*Assigned task:* Output the line containing "State := Sys2Proof.Machine.State, Fault", then every remaining line of the entries below, exactly as written and with no other text.

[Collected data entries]
_ _ _ _ _

-- ==== Sys2Proof/Machine/Core.lean ====
section
/-! DEFINITION. The machine as the host takes it. -/

def Sys2Proof.core : Host.Core :=
  { State := Sys2Proof.Machine.State, Fault := Sys2Proof.Machine.Fault, Refusal := Sys2Proof.Machine.Refusal,
    step := Sys2Proof.Machine.step, reset := Sys2Proof.Machine.State.reset }
end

_ _ _ _ _

*Task answer:*
  { State := Sys2Proof.Machine.State, Fault := Sys2Proof.Machine.Fault, Refusal := Sys2Proof.Machine.Refusal,
    step := Sys2Proof.Machine.step, reset := Sys2Proof.Machine.State.reset }
end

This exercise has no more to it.